The Patriots wide receiver was accused of rape and sexual assault Tuesday night in a civil lawsuit filed by his former trainer, Britney Taylor, in Florida. Brown has the denied the allegations via his lawyer and reportedly plans to countersue Taylor.
The Patriots said in a statement Tuesday they're aware of the lawsuit and the league's plans to investigate, and it sounds like Brown's discipline may be out of their hands.
In an appearance Tuesday night on NBC Sports Boston's "Boston Sports Tonight," Sports Illustrated's Albert Breer suggested the commissioner's exempt list could be a possibility for Brown based on how the league has handled similar cases.
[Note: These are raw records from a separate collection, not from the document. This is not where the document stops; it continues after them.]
-- ==== Sys2Proof/Machine/Blocks.lean ====
section
/-!
DEFINITION. Blocks: the block state machine's events (R31 to R33), claims and releases as commands of their own (R34 to R37),
and the device accesses of Knaxa cores at their targets (R270, R434).
-/
namespace Sys2Proof.Machine

/-! ## Register stores -/

/-- REGISTER_WRITE: a store of `size` bytes at an address of the DRS. -/
def execRegisterWrite (q : Requester) (a : BitVec 52) (size : Fin 33) (v : Word) (s : State) : Out3 :=
  .next (if s.region a.toNat = .drs then (s.drsWrite q a.toNat size.val v.toNat).2 else s)

/-- ENABLE_WRITE. -/
def execEnableWrite (q : Requester) (cls : Fin 19) (inst : Fin 4096) (en : Bool) (s : State) : Out3 :=
  .next (s.drsWrite q (drsAddr cls.val inst.val 8) 8 (b2n en)).2

/-! ## The state machine -/

/-- The class and the instance name a block. -/
def blkThere (cls inst : Nat) : Bool := inst < clsCount cls

/-- What reaching ON starts, class by class. -/
def State.blkUp (s : State) (cls inst : Nat) : State :=
  let s := s.applyHeld cls inst
  if cls = Cls.slt then s.moveCheck inst
  else if cls = Cls.svc then (clusterEngines inst).foldl State.moveCheck s
  else if cls = Cls.kao then s.kaoOn inst
  else if cls = Cls.vrv then s.logCheck
  else if cls = Cls.ras then s.rasDrain inst
  else if cls = Cls.clt then s.dspInsertAll inst
  else if cls = Cls.tif then s.shadow inst
  else if cls = Cls.evh && s.tlt.strapEvent then
    { s with tlt := { s.tlt with strapEvent := false } }.raiseBoth 0x0E1 .both 0
  else s

/-- START_DONE: a block in STARTING reaches ON; through restart_pending it raises EV 0x011 (R31, R32). -/
def execStartDone (cls : Fin 19) (inst : Fin 4096) (s : State) : Out3 :=
  let c := cls.val
  let i := inst.val
  let k := blkKey c i
  if !blkThere c i || s.blkState c i != 1 then .next s
  else
    let s := (s.setf Reg.PFX_STATE.state k 2).setf Reg.PFX_STATE.last_status k Status.ok
    let back := SMap.get false s.viaRestart k
    let s := { s with viaRestart := SMap.set false s.viaRestart k false }
    .next ((if back then s.blockEvent c i true else s).blkUp c i)

/-- The work that STOPPING waits for is over: the move of an engine or of a cluster's engines (R70, R472), running Kaolin jobs
(R344), a migration (R365), a TI's tasks (R298). -/
def State.stopReady (s : State) (cls inst : Nat) : Bool :=
  if cls = Cls.slt then !s.isMember inst && !s.leaving inst
  else if cls = Cls.svc then (clusterEngines inst).all fun e => !s.isMember e && !s.leaving e
  else if cls = Cls.kao then (s.kaoOf inst).chans.all fun p => p.2.job.isNone
  else if cls = Cls.dmc then (s.chan inst).migration.isNone
  else if cls = Cls.tif then s.tiStopOk inst
  else true

/-- A cluster reset's effect at OFF (R472). -/
def State.svcClear (s : State) (c : Nat) : State :=
  let s := s.updCluster c fun k => { k with images := [], load := none, sram := [], sramPoison := [] }
  let s := (List.range 4).foldl (fun s j => Reg.SVC_IMG.reg.fields.foldl (fun s f => s.resetFld f c j) s) s
  let s := (List.range 32).foldl (fun s j =>
    (((s.setf Reg.SVC_POOL_IMG.bound c 0 j).setf Reg.SVC_SRAM_WIN.assigned c 0 j).setf Reg.SVC_SRAM_WIN.zeroing c 0 j)) s
  (clusterEngines c).foldl (fun s e =>
    let s := ((s.resetFld Reg.SLT_LFSR.value e).resetFld Reg.SLT_COUNT.tasks e).resetFld Reg.SLT_COUNT.misses e
    let s := s.resetFld Reg.SLT_FAULT.count e
    if (s.eng e).lfsrNew.isSome then s.updEng e fun k => { k with lfsrNew := none } else s) s

/-- What reaching OFF clears, class by class. -/
def State.blkDown (s : State) (cls inst : Nat) : State :=
  if cls = Cls.knx then s.flushCore inst
  else if cls = Cls.svc then s.svcClear inst
  else if cls = Cls.kao then s.kaoOff inst
  else s

/-- STOP_DONE: a block in STOPPING reaches OFF, or STARTING again when restart_pending is set (R31). -/
def execStopDone (cls : Fin 19) (inst : Fin 4096) (s : State) : Out3 :=
  let c := cls.val
  let i := inst.val
  let k := blkKey c i
  if !blkThere c i || s.blkState c i != 3 || !s.stopReady c i then .next s
  else if c = Cls.tif then .next (s.tiOff i)
  else
    let s := (s.setf Reg.PFX_STATE.state k 0).blkDown c i
    .next (if s.rb Reg.PFX_STATE.restart_pending k then
      { (s.setf Reg.PFX_STATE.restart_pending k 0).blkStart c i with viaRestart := SMap.set false s.viaRestart k true }
    else s)

/-- A block enters FAULT, and what its class does then. -/
def State.blkFail (s : State) (cls inst status : Nat) : State :=
  let s := if s.blkOn cls inst && cls = Cls.ras then s.passStop inst else s
  let s := { s.blockFault cls inst status with viaRestart := SMap.set false s.viaRestart (blkKey cls inst) false }
  if cls = Cls.vrv then s.logCheck else s

/-- BLOCK_FAULT: the block finds a fault in STARTING, ON or STOPPING. -/
def execBlockFault (cls : Fin 19) (inst : Fin 4096) (status : Byte) (s : State) : Out3 :=
  let st := s.blkState cls.val inst.val
  .next (if blkThere cls.val inst.val && 1 ≤ st && st ≤ 3 && Status.listed status.toNat then s.blkFail cls.val inst.val status.toNat else s)

/-- The state has a time limit: SLT's and DMC's STOPPING have none (R70, R365). -/
def State.blkLimited (s : State) (cls inst : Nat) : Bool :=
  s.blkState cls inst == 1 || (s.blkState cls inst == 3 && cls != Cls.slt && cls != Cls.dmc)

/-- BLOCK_TIMEOUT (R32). -/
def execBlockTimeout (cls : Fin 19) (inst : Fin 4096) (s : State) : Out3 :=
  .next (if blkThere cls.val inst.val && s.blkLimited cls.val inst.val then s.blkFail cls.val inst.val Status.timeout else s)

/-- PRT_BLOCK_EVT_READ. -/
def execPrtBlockEvtRead (q : Requester) (h : Half) (s : State) : Out3 :=
  .next (s.readCmd q Cls.prt h.val Reg.PRT_BLOCK_EVT.reg 0 id)

/-! ## Claims (R34 to R37) -/

/-- The place of a claimant in the order of R36. -/
def claimRank : Actor → Nat
  | .h => 0 | .m => 1 | .v => 2 | .t => 3 | .io => 4

/-- Claims in the order of R36; claims of one actor on one entry keep their order. -/
def orderClaims (l : List (Requester × Fin 64)) : List (Requester × Fin 64) :=
  [0, 1, 2, 3].flatMap fun r => l.filter fun c => claimRank c.1.actor == r

/-- The actors that R37 lets claim a shared land. -/
def landClaimant (n : Nat) (a : Actor) : Bool :=
  if n = 64 then a == .t || a == .h else a == .m || a == .t || a == .h

/-- An enable written 1 that claims entry `n`: a comparator's, a save slot's for a channel, or that of a shared land's feature,
which has no register of its own (log entry 23). -/
def State.claimFeature (s : State) (n : Nat) (q : Requester) (chan : Nat) : State :=
  if n < 64 then s.writeReg q Cls.str s.strP (0x1010 + 32 * n) 1 fun s => s.cmpCtl q.actor n 1
  else if n < 66 then
    if !landClaimant n q.actor then s
    else if n = 64 then (s.claimTry n q.actor (if q.actor = .h then Cls.hpn else Cls.prt) 0).2
    else (s.claimTry n q.actor Cls.prt s.strP).2
  else
    let h := (n - 66) / 32
    let slot := (n - 66) % 32
    s.writeReg q Cls.kao h (0xC00 + 8 * slot) (1 + 2 * chan) fun s => s.slotClaim q.actor h slot (1 + 2 * chan)

/-- RESOURCE_CLAIM: the claims on one entry that arrive in one mc, each with the Kaolin channel that it names for a save
slot. -/
def execResourceClaim (n : Fin 130) (claims : List (Requester × Fin 64)) (s : State) : Out3 :=
  .next ((orderClaims claims).foldl (fun (s : State) c => s.claimFeature n.val c.1 c.2.val) s)

/-- RESOURCE_RELEASE: the owner writes its enable 0. -/
def execResourceRelease (n : Fin 130) (q : Requester) (s : State) : Out3 :=
  let n := n.val
  .next (
    if n < 64 then s.writeReg q Cls.str s.strP (0x1010 + 32 * n) 0 fun s => s.cmpCtl q.actor n 0
    else if n < 66 then
      if s.claimHeld n && s.rf Reg.PRT_CLAIM.owner_actor 0 n == q.actor.code && landClaimant n q.actor then s.claimDrop n else s
    else
      let h := (n - 66) / 32
      let slot := (n - 66) % 32
      s.writeReg q Cls.kao h (0xC00 + 8 * slot) 0 fun s =>
        if Reg.KAO_SLOT.enable.admits q.actor then s.slotRelease h slot else s)

/-- PRT_CLAIM_READ. -/
def execPrtClaimRead (q : Requester) (h : Half) (n : Fin 130) (s : State) : Out3 :=
  .next (s.readCmd q Cls.prt h.val Reg.PRT_CLAIM.reg n.val id)

/-! ## Device accesses at their targets (R270, R434) -/

/-- Take a core's access of one direction off the way to its home. -/
def State.devTake (s : State) (c : Nat) (write : Bool) : Option (DevAcc × State) :=
  match s.coh.dev.find? fun d => d.core.val == c with
  | some d => if d.write = write then some (d, { s with coh := { s.coh with dev := s.coh.dev.erase d } }) else none
  | none => none

/-- An element is answered: the next one leaves, or the instruction ends. -/
def State.devNext (s : State) (c v : Nat) : State :=
  match (s.core c).wait with
  | .device w left got => (s.goDev c w (left.drop 1) (v :: got)).tlbiNotes
  | _ => s

/-- The form of a vector access, if the instruction is one. -/
def devForm (w : IWord) : Option VAddr :=
  match kxOp w with
  | some .vld | some .vst => some .contiguous
  | some .vlds | some .vsts => some .strided
  | some .pld | some .pst => some .predicate
  | _ => none

/-- A vector instruction waits: each of its elements was checked before the first was sent, and none is refused later (R258,
R262). -/
def State.devChecked (s : State) (c : Nat) : Bool :=
  match (s.core c).wait with
  | .device w _ _ => (devForm w).isSome
  | _ => false

/-- The element in flight fails: its exception is taken on the waiting instruction; that of PLD and PST names no element (R260). -/
def State.devFault (s : State) (c cause : Nat) : State :=
  match (s.core c).wait with
  | .device w _ got =>
    let k := s.core c
    let acc : KxAcc := if kxStores w then .store else .load
    let e : WalkFlt := ⟨cause, 0, 0, false, false, none⟩
    let f := match devForm w with
      | some form =>
        let r := (k.vRefs w form).getD got.length (0, 0)
        accFlt acc r.2 (kxAccSize w) (if form = .predicate then none else some r.1) e
      | none => accFlt acc (k.ea w) (kxAccSize w) none e
    ((s.updCore c fun k => { k with wait := .none }).fault c f).tlbiNotes
  | _ => s

/-- An address of the PCIe configuration windows (R21). -/
def pcieConfig (a : Nat) : Bool := a < 0xD000080000000

/-- A core's device read consumes poison: a UEr with the source given, and POISON. -/
def State.devPoison (s : State) (c a src : Nat) : State :=
  let r := s.mkRec 2 src Status.poisoned (coreStop c) a c (coreStop c)
  (s.logError (coreHalf c) { r with hardpan := (s.core c).hard }).devFault c Cause.poison

/-- A core's read of a PCIe memory window fails (R434). -/
def State.pcieFail (s : State) (c a : Nat) : State := s.devPoison c a 0x42

/-- A device read of memory that the translation maps as device memory. -/
def State.devMemRead (s : State) (c : Nat) (d : DevAcc) : State :=
  let q := s.coreReq c
  match if s.devChecked c then s.readChecked q d.addr d.size else s.readMem q .read d.addr d.size with
  | (.data bs false, s) => s.devNext c (ofLe bs)
  | (.data _ true, s) => s.devPoison c d.addr 0x40
  | (.refused, s) => s.devFault c Cause.ownership
  | (.unmapped, s) => s.devFault c Cause.unmapped

/-- A device read at a register block. -/
def State.devDrsRead (s : State) (c : Nat) (d : DevAcc) : State :=
  let q := s.coreReq c
  match if s.devChecked c then (let (v, s) := s.drsLoad q d.addr d.size; (some v, s)) else s.drsRead q d.addr d.size with
  | (some v, s) => s.devNext c v
  | (none, s) => s.devFault c Cause.ownership

/-- DEV_READ: `r` is how the device behind a PCIe window completes. A configuration read that ends in Completer Abort has no
stated data: it is a free value. A range that is cut off reads as poison (R292). -/
def execDevRead (c : CoreId) (r : Completion) (s : State) : Out3 :=
  let n := c.val
  .next (match s.devTake n false with
  | none => s
  | some (d, s) =>
    match s.cutOff d.addr, s.region d.addr with
    | some src, _ => s.devPoison n d.addr src
    | none, .drs => s.devDrsRead n d
    | none, .pcie _ =>
      match r with
      | .data v => s.devNext n (v.toNat % 2 ^ (8 * d.size))
      | .unsupported => if pcieConfig d.addr then s.devNext n (2 ^ (8 * d.size) - 1) else s.pcieFail n d.addr
      | .abort =>
        if pcieConfig d.addr then let (v, s) := s.drawFree; s.devNext n (v % 2 ^ (8 * d.size)) else s.pcieFail n d.addr
    | none, _ => s.devMemRead n d)

/-- A posted write for a PCIe window leaves through its port. -/
def pcieWrite (d : DevAcc) : List Byte := leBytes 8 d.addr ++ leBytes d.size d.value

/-- DEV_WRITE: the home accepts the oldest device write of a core; one to a range that is cut off is discarded (R292). -/
def execDevWrite (c : CoreId) (s : State) : Out3 :=
  let n := c.val
  .next (match s.devTake n true with
  | none => s
  | some (d, s) =>
    let q := s.coreReq n
    match s.cutOff d.addr, s.region d.addr with
    | some src, _ => (s.discardWrite n d.addr src).devNext n 0
    | none, .drs =>
      if s.devChecked n then (s.drsStore q d.addr d.size d.value).devNext n 0
      else match s.drsWrite q d.addr d.size d.value with
        | (true, s) => s.devNext n 0
        | (false, s) => s.devFault n Cause.ownership
    | none, .pcie _ => (s.sendFrame (pcieWrite d)).devNext n 0
    | none, _ =>
      if s.devChecked n then (s.writeChecked q d.addr (leBytes d.size d.value)).devNext n 0
      else match s.writeMem q d.addr (leBytes d.size d.value) with
        | (.data _ _, s) => s.devNext n 0
        | (.refused, s) => s.devFault n Cause.ownership
        | (.unmapped, s) => s.devFault n Cause.unmapped)

/-- COMPLETION_TIMEOUT: a core's read of a PCIe window gets no completion. What a configuration read returns then is not
stated: it is a free value. -/
def execCompletionTimeout (c : CoreId) (s : State) : Out3 :=
  let n := c.val
  .next (match s.devTake n false with
  | none => s
  | some (d, t) =>
    match s.region d.addr with
    | .pcie _ =>
      if pcieConfig d.addr then let (v, t) := t.drawFree; t.devNext n (v % 2 ^ (8 * d.size)) else t.pcieFail n d.addr
    | _ => s)

end Sys2Proof.Machine
end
"I think the first step is determining how credible the allegations are," Breer said. "And if they are credible, it would seem to me that this is what the commissioner's exempt list is for.
"If you want to go back to 2014 when Ray Rice, Adrian Peterson and Greg Hardy happened, it was sort of used as a tool to take any decision out of the team's hands and allow the league to investigate and the law enforcement process to take place."
Rice (arrested and charged with aggravated assault), Peterson (charged with reckless or negligent injury to a child) and Hardy (arrested for assault and communicating threats) all were placed on the commissioner's exempt list as the NFL investigated their cases.
A player placed on the commissioner's exempt list cannot practice or attend games but can attend meetings and be at the team's facility if the team allows.
It's unclear whether the NFL will make a decision on Brown prior to the Patriots' game against the Miami Dolphins on Sunday.